Top of Given records
-- ==== Sys2Proof/Machine/Commands.lean ====
section
/-! DEFINITION. The Steward's command port (Table 4.13), doorbells (R148), room requests (R118), landing cache flush
(R122). -/

namespace Sys2Proof.Machine

namespace State

/-! ## Effects of the commands, at the port and by doorbell -/

/-- RUN on a crew that accepts it (R133 to R135, Table 4.1). -/
def runCmd (s : State) (id : Nat) (c : Crew) : State :=
  match c.state with
  | .parked => (s.wake id).settlePorts
  | .boarding | .running => (s.modCrew id fun c => { c with pendPark := false, wakePending := true }).settlePorts
  | .ready => s.modCrew id fun c => { c with wakePending := true }
  | .draining =>
    (s.modCrew id fun c => if c.target = .parked then { c with target := .ready } else { c with wakePending := true }).settlePorts
  | .pinned | .faulted => s

def runOk (c : Crew) : Bool := c.state != .pinned && c.state != .faulted

/-- PARK on a crew that accepts it. -/
def parkCmd (s : State) (id : Nat) (c : Crew) : State :=
  let s := s.modCrew id fun c => { c with wakePending := false }
  match c.state with
  | .ready => s.modCrew id fun c => { c with state := .parked }
  | .boarding => s.modCrew id fun c => { c with pendPark := true }
  | .running =>
    if c.waiting then s.modCrew id fun c => { c with pendPark := true } else s.startDrain id .parked
  | .draining => if c.target = .ready then s.modCrew id fun c => { c with target := .parked } else s
  | .parked | .pinned | .faulted => s

def parkOk (c : Crew) : Bool := c.state != .parked && c.state != .pinned && c.state != .faulted

def hintOk (c : Crew) : Bool := c.state == .parked || c.state == .ready

/-- A fault that RESUME, or RESTART, may end (Table 4.8): BAD_IMAGE once the image has been updated, NO_FIT once WING_MASK has
been updated or a wing of the mask holds the suite again. DEDUCED, unsafe: notes/assumptions/35. -/
def resumeOk (s : State) (id : Nat) (c : Crew) : Bool :=
  c.state == .faulted && c.fault != fQuiet && c.fault != fCode && (c.fault != fImage || c.newImage) &&
    (c.fault != fNoFit || c.newMask || !(s.fitWings id c).isEmpty)
def restartOk (c : Crew) : Bool :=
  c.state == .parked || (c.state == .faulted && c.fault != fNoFit && (c.fault != fImage || c.newImage))

/-! ## The port (R156, R157) -/

def stwId (s : State) (p : Port) : Nat := s.portRd .stw p STW_CMD_ARG_ID

/-- A command starts at a port that is free. -/
def stwGo (s : State) (p : Port) (f : State → State) : State :=
  s.toPort .stw p fun s => if s.portBusy .stw p || s.mode (idHalf (s.stwId p)) == mHalt then s else f (s.portStart .stw p)

/-- A command on a crew: BAD_ID, NOT_OWNER and STALE_HEAT, in that order, then the command itself. -/
def stwOn (s : State) (p : Port) (f : State → Nat → Crew → State) : State :=
  s.stwGo p fun s =>
    let id := s.stwId p
    match if idOk id && portServes p (idHalf id) then s.crew id else none with
    | none => s.stwEnd p scBadId id
    | some c =>
      if !mayAct (portOwner p) c.owner then s.stwEnd p scNotOwner id
      else if s.portRd .stw p STW_CMD_ARG_HEAT ≠ c.heat then s.stwEnd p scStaleHeat id
      else f s id c

/-- The port names no ID for CREATE (R156). -/
def noName (p : Port) (id : Nat) : Bool :=
  match p with
  | .page .east _ => id == 0
  | .page .west _ => id == 0x8000
  | .vf _ => id == 0 || id == 0x8000

/-- The lowest ID of a half that has never been allocated. -/
def freshId (s : State) (h : Half) : Option Nat :=
  (((List.range (s.ids.length + 2)).drop 1).map (· + 0x8000 * halfBit h)).find? fun i =>
    i % 0x8000 ≠ 0 && idHalf i == h && i < 0x10000 && (Tbl.find s.ids i).isNone

/-- The free ID released longest ago that the reuse rules allow (R128); a shortage is NO_ID or ID_COOLING. -/
def pickId (s : State) (h : Half) : Except Nat Nat :=
  match s.freshId h with
  | some i => .ok i
  | none =>
    let free := s.ids.filter fun e => idHalf e.1 == h && (s.crew e.1).isNone
    let old := (free.filter fun e => !e.2.cooling).foldl
      (fun (b : Option (Nat × Nat)) e =>
        match b with
        | some (r, i) => if e.2.released < r then some (e.2.released, e.1) else some (r, i)
        | none => some (e.2.released, e.1)) none
    match old with
    | some (_, i) => .ok i
    | none => .error (if free.isEmpty then scNoId else scCooling)

/-- An ID becomes a crew's: its heat advances (R127). -/
def newCrew (s : State) (id : Nat) (c : Crew) : State :=
  ({ s with crews := Tbl.put s.crews id c, ids := Tbl.put s.ids id ⟨c.heat, 0, false, []⟩ }).settleOf id

/-- The heat that a CREATE gives an ID. -/
def nextHeat (s : State) (id : Nat) : Nat := (s.heat id + 1) % 16

/-- Every room of a suite is FREE. -/
def suiteFree (s : State) (suite : List Nat) : Bool := suite.all fun r => (s.room r).state == .free

/-- A pinned crew that holds no rooms starts to board at its ANCHOR, at once or once its wing is free. -/
def boardPinned (s : State) (id : Nat) : State :=
  match s.crew id with
  | none => s
  | some c =>
    let s := s.modCrew id fun c => { c with state := .boarding, fault := 0, suite := c.anchorSuite, pendPark := false, pendFault := none }
    let w := wingOf c.anchor
    if s.wingBusy w then
      (s.modRooms c.anchorSuite fun x => { x with state := .swapping }).modWing w fun x => { x with waits := x.waits ++ [(.swap, id)] }
    else s.startSwap w [] (some (id, s.heat id)) c.anchorSuite

/-- The crew is created: a swappable one PARKED or READY, a pinned one boarding. -/
def createAs (s : State) (p : Port) (id : Nat) (ws : List Word) : State :=
  let c := Crew.ofWords (s.nextHeat id) (portOwner p) ws
  if c.isPinned then
    if !s.suiteFree c.anchorSuite then s.stwEnd p scNoRooms id
    else (((s.newCrew id c).claimPorches id c).boardPinned id).waitPort p 1 id
  else
    let s := (s.newCrew id c).stwEnd p scOk id
    if c.start then (s.wake id).settlePorts else s

/-- A porch of 0 to 9 is held in RUN-G2, and from the decision to enter it (R290). -/
def g2Porches (s : State) (c : Crew) : Bool := (s.g2Mode || (s.seq.txn.map (·.1)) == some mRunG2) && c.porches % 1024 != 0

/-- CREATE, with the refusals of R157 in order. One that names an ID of a crew of another owner ends ID_IN_USE: NOT_OWNER is for
a command on a crew, and CREATE makes one. DESIGN CHOICE, unsafe: notes/assumptions/43. -/
def createCmd (s : State) (p : Port) : State :=
  s.stwGo p fun s =>
    let id := s.stwId p
    let ws := s.stwWindow p
    let h := idHalf id
    let c := Crew.ofWords 0 (portOwner p) ws
    let named := !noName p id
    if named && !(idOk id && portServes p h) then s.stwEnd p scBadId id
    else if c.world && portOwner p != 0x101 then s.stwEnd p scWorld id
    else if c.isPinned && s.orphan h then s.stwEnd p scOrphaned id
    else if named && (s.crew id).isSome then s.stwEnd p scInUse id
    else if named && ((Tbl.find s.ids id).map (·.cooling)).getD false then s.stwEnd p scCooling id
    else if !s.createOk h ws c true || s.g2Porches c then s.stwEnd p scBadDesc id
    else if named then s.createAs p id ws
    else
      match s.pickId h with
      | .ok i => s.createAs p i ws
      | .error code =>
        let s := if code = scNoId then s.raise (pgStw h) 2 else s
        s.stwEnd p code id

/-- QUERY: the descriptor, an EMPTY ID's too, goes to the window. DEDUCED, unsafe: notes/assumptions/20. -/
def queryCmd (s : State) (p : Port) : State :=
  s.stwGo p fun s =>
    let id := s.stwId p
    if !(idOk id && portServes p (idHalf id)) then s.stwEnd p scBadId id
    else
      let show_ (s : State) (ws : List Word) : State :=
        (ws.zipIdx.foldl (fun s (w, i) => s.portWr .stw p (STW_CMD_DESC_WORD.at 4 i) w.toNat) s).stwEnd p scOk id
      match s.crew id with
      | none =>
        show_ s (emptyWords id (s.heat id) ((Tbl.get s.ids ⟨0, 0, false, []⟩ id).last))
      | some c =>
        if !mayAct (portOwner p) c.owner then s.stwEnd p scNotOwner id
        else
          let s := s.tally id
          show_ s (((s.crew id).getD c).words id)

/-- The fields that UPDATE changes only in PARKED or FAULTED differ. -/
def reshapes (c n : Crew) (ws : List Word) : Bool :=
  descSize ws != c.w * c.h || n.w != c.w || n.h != c.h || n.drain != c.drain || n.planes != c.planes || n.firstState != c.firstState ||
    n.savedState != c.savedState || n.emap != c.emap || n.root != c.root

/-- UPDATE (R131, R96). A READY crew whose PRIO changes keeps its order of entry in its new queue (R138). DESIGN CHOICE, unsafe:
notes/assumptions/43. -/
def updateCmd (s : State) (p : Port) (image : Bool) : State :=
  s.stwOn p fun s id c =>
    let ws := s.stwWindow p
    let n := Crew.ofWords c.heat c.owner ws
    if reshapes c n ws && c.state != .parked && c.state != .faulted then s.stwEnd p scBadState id
    else if !s.descOk (idHalf id) ws n || (c.isPinned && !{ c with w := n.w, h := n.h }.anchorFits) then s.stwEnd p scBadDesc id
    else
      let rewrite := image || n.planes != c.planes
      let s := s.modCrew id fun c =>
        { c with prio := n.prio, slice := n.slice, wingMask := n.wingMask, parkOnIdle := n.parkOnIdle,
                 wakeOnNotice := n.wakeOnNotice, autoReset := n.autoReset, faultHatch := n.faultHatch, growLimit := n.growLimit,
                 w := n.w, h := n.h, drain := n.drain, planes := n.planes, firstState := n.firstState,
                 savedState := n.savedState, emap := n.emap, root := n.root,
                 rewritten := c.rewritten || (rewrite && !c.suite.isEmpty), newImage := c.newImage || rewrite
                 newMask := c.newMask || n.wingMask != c.wingMask }
      let s := if rewrite then s.dropImage id else s
      s.stwEnd p scOk id

def runAt (s : State) (p : Port) : State :=
  s.stwOn p fun s id c => if runOk c then (s.stwEnd p scOk id).runCmd id c else s.stwEnd p scBadState id

def parkAt (s : State) (p : Port) : State :=
  s.stwOn p fun s id c => if parkOk c then (s.parkCmd id c).waitPort p 5 id else s.stwEnd p scBadState id

/-- A pinned crew returns to its place: where it stands, or, where it lost its rooms at a failed boarding, by boarding at ANCHOR
as a CREATE does, refused in ORPHAN and where its suite is not FREE. Table 4.6 gives the first case alone.
DESIGN CHOICE, unsafe: notes/assumptions/43. -/
def pinnedBack (s : State) (p : Port) (id : Nat) (c : Crew) : State :=
  if c.suite.isEmpty then
    if s.orphan (idHalf id) then s.stwEnd p scOrphaned id
    else if s.suiteFree c.anchorSuite then (s.boardPinned id).waitPort p 1 id else s.stwEnd p scNoRooms id
  else
    let s := (s.reopenRooms id c).unparkPorches c
    (s.modCrew id fun c => { c with state := .pinned, fault := 0 }).stwEnd p scOk id

def resumeAt (s : State) (p : Port) : State :=
  s.stwOn p fun s id c =>
    if !s.resumeOk id c then s.stwEnd p scBadState id
    else if s.frozenCrew id then s.stwEnd p scFrozen id
    else if c.isPinned then s.pinnedBack p id c
    else (s.modCrew id fun c => { c with state := .parked, fault := 0 }).stwEnd p scOk id

/-- A reconfiguration in place starts, or waits for its wing (R149). -/
def reconfigSoon (s : State) (p : Port) (op id : Nat) (c : Crew) : State :=
  if s.inPlace id c then s.stwEnd p scBusySwap id
  else if s.wingBusy (crewWing c) then
    (s.modWing (crewWing c) fun x => { x with waits := x.waits ++ [(.reconfig, id)] }).waitPort p op id
  else (s.startReconfig id).waitPort p op id

def restartAt (s : State) (p : Port) : State :=
  s.stwOn p fun s id c =>
    if c.isPinned && s.orphan (idHalf id) then s.stwEnd p scOrphaned id
    else if !restartOk c then s.stwEnd p scBadState id
    else if s.frozenCrew id then s.stwEnd p scFrozen id
    else if c.isPinned then
      if c.suite.isEmpty then (s.modCrew id fun c => { c with useFirst := true }).pinnedBack p id { c with useFirst := true }
      else s.reconfigSoon p 7 id c
    else ((s.modCrew id fun c => { c with state := .parked, fault := 0, useFirst := true }).dropStaged id).stwEnd p scOk id

def reconfigAt (s : State) (p : Port) : State :=
  s.stwOn p fun s id c =>
    if c.isPinned && s.orphan (idHalf id) then s.stwEnd p scOrphaned id
    else if c.state ≠ .pinned then s.stwEnd p scBadState id
    else s.reconfigSoon p 8 id c

/-- DESTROY of a crew that is BOARDING: its swap goes on without it, or, where it has not begun, its rooms are FREE. -/
def destroyBoarding (s : State) (id : Nat) (c : Crew) : State :=
  let w := crewWing c
  let waits := (s.wing w).waits.contains (SwapKind.swap, id)
  let s := s.release id
  if waits then (s.modWing w fun x => { x with waits := x.waits.erase (.swap, id) }).emptyRooms c.suite
  else s.modSwap w fun x => { x with lost := true }

def destroyAt (s : State) (p : Port) : State :=
  s.stwOn p fun s id c =>
    match c.state with
    | .boarding => ((s.destroyBoarding id c).settlePorts).stwEnd p scOk id
    | .draining => (s.modCrew id fun c => { c with target := .empty }).waitPort p 9 id
    | .running | .pinned => (if c.waiting then s else s.destroyRooms id).waitPort p 9 id
    | .parked | .ready => ((s.release id).settlePorts).stwEnd p scOk id
    | .faulted =>
      if c.isPinned && !c.suite.isEmpty then (s.destroyRooms id).waitPort p 9 id
      else ((s.release id).settlePorts).stwEnd p scOk id

def hintAt (s : State) (p : Port) : State :=
  s.stwOn p fun s id c => if hintOk c then (s.stwEnd p scOk id).hint id else s.stwEnd p scBadState id

/-! ## Doorbells (R147, R148) -/

/-- A write of a function to its doorbell page acts in the modes that serve BAR2 (Table 14.13). -/
def toBar2 (s : State) (fn : Nat) (f : State → State) : State :=
  if fn ≠ 0 then s.toVf fn f
  else if s.mode .east = mOff ∨ s.mode .east = mCellar then s
  else
    let s := s.wakeSource 2
    if s.security.fns.contains 0 ∨ !(inService (s.mode .east) || s.mode .east == mStartup) then s else f s

/-- What a doorbell's OP does to a crew. -/
def doorbellOp (s : State) (id : Nat) (c : Crew) : Nat → State
  | 1 => if runOk c then s.runCmd id c else s
  | 2 => if hintOk c then s.hint id else s
  | _ => if parkOk c then (s.parkCmd id c).settlePorts else s

/-- A doorbell: the checks of R148 in order. -/
def doorbell (s : State) (fn id heat op : Nat) : State :=
  s.toBar2 fn fun s =>
    let h := idHalf id
    if s.mode h = mHalt ∨ (h = .west ∧ (!s.galleryUp ∨ s.cut .east)) then s
    else
      match if idOk id then s.crew id else none with
      | none => s.bump (pgStw h) STW_STALE_DB
      | some c =>
        if heat ≠ c.heat then s.bump (pgStw h) STW_STALE_DB
        else if s.ownerWorld fn != c.world then s.freezeMaster (.fn (BitVec.ofNat 8 fn)) vDoorbell
        else if !mayAct fn c.owner || !(op == 1 || op == 2 || op == 3) then s.bump (pgStw h) STW_DB_DROP_DROPPED
        else s.doorbellOp id c op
Bottom of Given records
Work instruction: Repeat exactly the lines above, starting with the first line of the records and finishing with the line holding "(s.modCrew id fun c => if". Add no other line.

Exercise result:
-- ==== Sys2Proof/Machine/Commands.lean ====
section
/-! DEFINITION. The Steward's command port (Table 4.13), doorbells (R148), room requests (R118), landing cache flush
(R122). -/

namespace Sys2Proof.Machine

namespace State

/-! ## Effects of the commands, at the port and by doorbell -/

/-- RUN on a crew that accepts it (R133 to R135, Table 4.1). -/
def runCmd (s : State) (id : Nat) (c : Crew) : State :=
  match c.state with
  | .parked => (s.wake id).settlePorts
  | .boarding | .running => (s.modCrew id fun c => { c with pendPark := false, wakePending := true }).settlePorts
  | .ready => s.modCrew id fun c => { c with wakePending := true }
  | .draining =>
    (s.modCrew id fun c => if c.target = .parked then { c with target := .ready } else { c with wakePending := true }).settlePorts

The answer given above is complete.